## INSTRUCTIONS FOR THE TASK
Start at the line in the entries below that contains "def Iss.setLane (x", stop at the line that contains "def Iss.setMaskLanes (x", and output exactly the lines in that span, both ends included.

## SOURCE DATA
=== Section Start ===

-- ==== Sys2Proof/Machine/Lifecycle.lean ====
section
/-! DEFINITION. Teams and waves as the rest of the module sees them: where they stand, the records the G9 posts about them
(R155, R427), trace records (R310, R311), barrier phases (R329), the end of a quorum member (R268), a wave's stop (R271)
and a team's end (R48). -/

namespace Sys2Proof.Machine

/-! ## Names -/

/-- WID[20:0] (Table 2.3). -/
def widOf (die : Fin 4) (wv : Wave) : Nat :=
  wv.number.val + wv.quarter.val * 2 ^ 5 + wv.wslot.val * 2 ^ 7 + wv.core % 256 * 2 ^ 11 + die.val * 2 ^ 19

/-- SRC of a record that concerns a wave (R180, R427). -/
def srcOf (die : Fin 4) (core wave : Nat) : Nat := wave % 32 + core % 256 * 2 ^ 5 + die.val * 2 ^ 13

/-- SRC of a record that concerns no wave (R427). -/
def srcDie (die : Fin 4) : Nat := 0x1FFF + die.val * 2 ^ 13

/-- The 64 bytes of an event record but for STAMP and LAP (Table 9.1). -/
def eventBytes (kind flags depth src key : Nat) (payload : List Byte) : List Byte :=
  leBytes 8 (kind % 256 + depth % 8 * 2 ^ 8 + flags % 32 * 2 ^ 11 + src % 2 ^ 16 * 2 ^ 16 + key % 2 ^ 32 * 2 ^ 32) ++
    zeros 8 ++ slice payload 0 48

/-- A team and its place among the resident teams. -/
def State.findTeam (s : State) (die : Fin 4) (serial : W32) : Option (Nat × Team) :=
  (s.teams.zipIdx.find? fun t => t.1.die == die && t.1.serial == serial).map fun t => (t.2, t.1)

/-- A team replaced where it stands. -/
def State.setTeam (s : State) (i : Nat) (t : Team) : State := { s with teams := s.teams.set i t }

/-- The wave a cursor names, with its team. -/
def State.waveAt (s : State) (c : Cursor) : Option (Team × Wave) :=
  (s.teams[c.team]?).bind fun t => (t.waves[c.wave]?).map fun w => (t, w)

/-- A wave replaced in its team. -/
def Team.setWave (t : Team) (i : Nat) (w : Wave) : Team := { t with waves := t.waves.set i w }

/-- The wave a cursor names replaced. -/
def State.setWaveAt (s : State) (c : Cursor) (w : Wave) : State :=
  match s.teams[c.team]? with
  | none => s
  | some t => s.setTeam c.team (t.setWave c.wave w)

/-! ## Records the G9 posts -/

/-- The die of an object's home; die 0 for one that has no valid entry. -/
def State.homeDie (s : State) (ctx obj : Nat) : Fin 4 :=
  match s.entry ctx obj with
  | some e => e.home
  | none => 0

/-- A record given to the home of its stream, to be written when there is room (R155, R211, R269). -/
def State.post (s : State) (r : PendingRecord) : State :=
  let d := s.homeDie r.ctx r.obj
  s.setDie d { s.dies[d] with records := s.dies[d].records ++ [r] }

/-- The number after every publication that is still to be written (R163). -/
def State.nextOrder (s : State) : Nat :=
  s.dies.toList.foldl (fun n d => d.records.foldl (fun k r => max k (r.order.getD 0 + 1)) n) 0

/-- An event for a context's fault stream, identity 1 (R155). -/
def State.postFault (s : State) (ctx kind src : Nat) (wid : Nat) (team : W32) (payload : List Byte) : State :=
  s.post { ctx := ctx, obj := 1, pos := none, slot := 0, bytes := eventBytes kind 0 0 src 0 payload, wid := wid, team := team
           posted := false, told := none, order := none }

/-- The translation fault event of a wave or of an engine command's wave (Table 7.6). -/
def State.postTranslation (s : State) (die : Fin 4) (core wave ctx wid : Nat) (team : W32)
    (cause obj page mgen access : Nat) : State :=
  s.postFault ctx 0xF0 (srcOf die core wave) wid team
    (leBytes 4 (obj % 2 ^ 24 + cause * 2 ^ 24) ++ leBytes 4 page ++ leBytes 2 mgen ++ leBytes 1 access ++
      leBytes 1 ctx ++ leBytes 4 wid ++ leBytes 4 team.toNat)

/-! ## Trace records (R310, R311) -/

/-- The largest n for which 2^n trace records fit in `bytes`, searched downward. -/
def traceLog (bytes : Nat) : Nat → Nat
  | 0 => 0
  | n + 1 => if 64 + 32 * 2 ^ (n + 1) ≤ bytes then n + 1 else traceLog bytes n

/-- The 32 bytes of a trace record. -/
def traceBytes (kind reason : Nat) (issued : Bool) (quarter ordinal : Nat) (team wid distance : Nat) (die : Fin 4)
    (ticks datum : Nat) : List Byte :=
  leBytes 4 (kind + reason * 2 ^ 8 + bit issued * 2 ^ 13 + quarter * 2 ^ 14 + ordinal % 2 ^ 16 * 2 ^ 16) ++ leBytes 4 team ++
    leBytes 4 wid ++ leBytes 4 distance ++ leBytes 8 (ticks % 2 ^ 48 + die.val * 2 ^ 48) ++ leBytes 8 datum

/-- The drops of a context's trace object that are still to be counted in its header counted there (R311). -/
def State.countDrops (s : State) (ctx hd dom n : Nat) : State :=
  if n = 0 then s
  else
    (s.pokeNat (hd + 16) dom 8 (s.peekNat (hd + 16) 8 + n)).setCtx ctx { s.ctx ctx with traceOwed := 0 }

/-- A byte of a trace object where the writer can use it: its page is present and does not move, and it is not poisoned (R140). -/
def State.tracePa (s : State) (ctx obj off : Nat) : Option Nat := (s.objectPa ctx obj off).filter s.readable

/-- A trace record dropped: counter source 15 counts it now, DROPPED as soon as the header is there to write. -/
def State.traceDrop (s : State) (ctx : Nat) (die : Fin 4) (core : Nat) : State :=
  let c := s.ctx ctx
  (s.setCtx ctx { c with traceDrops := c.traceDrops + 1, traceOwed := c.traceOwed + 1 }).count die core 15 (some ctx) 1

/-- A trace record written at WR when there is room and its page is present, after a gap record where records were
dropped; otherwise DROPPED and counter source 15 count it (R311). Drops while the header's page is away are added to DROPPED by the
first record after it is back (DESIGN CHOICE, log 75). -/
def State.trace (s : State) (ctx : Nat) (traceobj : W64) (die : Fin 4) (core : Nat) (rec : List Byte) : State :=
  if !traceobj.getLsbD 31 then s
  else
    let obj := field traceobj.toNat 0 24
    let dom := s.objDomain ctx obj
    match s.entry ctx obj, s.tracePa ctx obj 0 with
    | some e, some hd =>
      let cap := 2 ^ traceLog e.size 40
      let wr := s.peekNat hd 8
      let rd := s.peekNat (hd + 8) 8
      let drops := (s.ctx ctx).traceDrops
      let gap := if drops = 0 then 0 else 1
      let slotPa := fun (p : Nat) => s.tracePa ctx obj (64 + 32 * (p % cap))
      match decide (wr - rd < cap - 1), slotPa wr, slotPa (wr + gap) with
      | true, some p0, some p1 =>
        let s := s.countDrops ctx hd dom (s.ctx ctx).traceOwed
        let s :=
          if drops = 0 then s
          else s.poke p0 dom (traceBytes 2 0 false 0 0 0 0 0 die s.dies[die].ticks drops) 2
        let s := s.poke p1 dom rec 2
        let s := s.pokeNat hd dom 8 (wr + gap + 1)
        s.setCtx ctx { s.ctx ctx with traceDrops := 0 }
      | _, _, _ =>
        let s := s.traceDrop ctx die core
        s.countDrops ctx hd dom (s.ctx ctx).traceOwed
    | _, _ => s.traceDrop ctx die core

=== Section End ===
=== Section Start ===

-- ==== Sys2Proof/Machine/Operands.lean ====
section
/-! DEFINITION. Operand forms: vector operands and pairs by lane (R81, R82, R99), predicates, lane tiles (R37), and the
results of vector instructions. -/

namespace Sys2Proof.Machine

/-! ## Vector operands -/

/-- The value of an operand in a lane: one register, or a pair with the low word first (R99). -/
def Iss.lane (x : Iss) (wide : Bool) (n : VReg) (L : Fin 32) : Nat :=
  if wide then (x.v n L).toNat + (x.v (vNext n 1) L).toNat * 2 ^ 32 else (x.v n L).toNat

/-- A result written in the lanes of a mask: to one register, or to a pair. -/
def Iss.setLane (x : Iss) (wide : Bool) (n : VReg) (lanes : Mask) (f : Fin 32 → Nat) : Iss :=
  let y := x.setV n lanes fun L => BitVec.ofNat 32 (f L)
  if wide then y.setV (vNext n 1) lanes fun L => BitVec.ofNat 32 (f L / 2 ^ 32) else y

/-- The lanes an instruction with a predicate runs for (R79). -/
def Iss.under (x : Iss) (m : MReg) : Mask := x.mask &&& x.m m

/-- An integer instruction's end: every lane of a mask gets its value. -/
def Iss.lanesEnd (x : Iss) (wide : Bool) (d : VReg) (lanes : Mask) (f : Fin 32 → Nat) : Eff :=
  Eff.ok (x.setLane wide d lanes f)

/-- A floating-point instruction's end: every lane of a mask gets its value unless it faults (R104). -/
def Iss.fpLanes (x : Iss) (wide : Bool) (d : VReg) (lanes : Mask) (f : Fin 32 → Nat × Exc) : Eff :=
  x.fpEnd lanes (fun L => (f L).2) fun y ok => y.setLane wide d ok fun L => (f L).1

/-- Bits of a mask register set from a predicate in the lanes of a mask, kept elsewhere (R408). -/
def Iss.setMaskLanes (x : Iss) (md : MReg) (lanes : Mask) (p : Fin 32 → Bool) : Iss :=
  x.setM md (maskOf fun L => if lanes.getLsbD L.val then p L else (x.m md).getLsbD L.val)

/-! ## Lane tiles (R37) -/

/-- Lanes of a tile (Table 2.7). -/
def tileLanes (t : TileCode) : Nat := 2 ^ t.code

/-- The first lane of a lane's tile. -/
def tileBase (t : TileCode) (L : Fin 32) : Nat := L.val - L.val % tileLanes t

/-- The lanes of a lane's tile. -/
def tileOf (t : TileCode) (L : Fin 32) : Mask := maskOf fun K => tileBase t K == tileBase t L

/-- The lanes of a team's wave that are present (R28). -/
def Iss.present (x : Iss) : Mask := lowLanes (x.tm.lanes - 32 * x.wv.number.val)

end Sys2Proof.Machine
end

=== Section End ===

## TASK RESULT
def Iss.setLane (x : Iss) (wide : Bool) (n : VReg) (lanes : Mask) (f : Fin 32 → Nat) : Iss :=
  let y := x.setV n lanes fun L => BitVec.ofNat 32 (f L)
  if wide then y.setV (vNext n 1) lanes fun L => BitVec.ofNat 32 (f L / 2 ^ 32) else y

/-- The lanes an instruction with a predicate runs for (R79). -/
def Iss.under (x : Iss) (m : MReg) : Mask := x.mask &&& x.m m

/-- An integer instruction's end: every lane of a mask gets its value. -/
def Iss.lanesEnd (x : Iss) (wide : Bool) (d : VReg) (lanes : Mask) (f : Fin 32 → Nat) : Eff :=
  Eff.ok (x.setLane wide d lanes f)

/-- A floating-point instruction's end: every lane of a mask gets its value unless it faults (R104). -/
def Iss.fpLanes (x : Iss) (wide : Bool) (d : VReg) (lanes : Mask) (f : Fin 32 → Nat × Exc) : Eff :=
  x.fpEnd lanes (fun L => (f L).2) fun y ok => y.setLane wide d ok fun L => (f L).1

/-- Bits of a mask register set from a predicate in the lanes of a mask, kept elsewhere (R408). -/
def Iss.setMaskLanes (x : Iss) (md : MReg) (lanes : Mask) (p : Fin 32 → Bool) : Iss :=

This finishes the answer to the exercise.